++++ Given information ++++

-- ==== Sys2Proof/Machine/Core.lean ====
section
/-! DEFINITION. The machine as the host runs it. -/

def Sys2Proof.core : Host.Core := { State := Sys2Proof.Machine.State, Fault := Sys2Proof.Machine.Fault, Refusal := Sys2Proof.Machine.Refusal, step := Sys2Proof.Machine.step, reset := Sys2Proof.Machine.State.reset }
end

++++

▸ **The task**:
For the string "Core", report how many lines of the records contain it, giving the number only.

▸ **Result of this exercise**:
2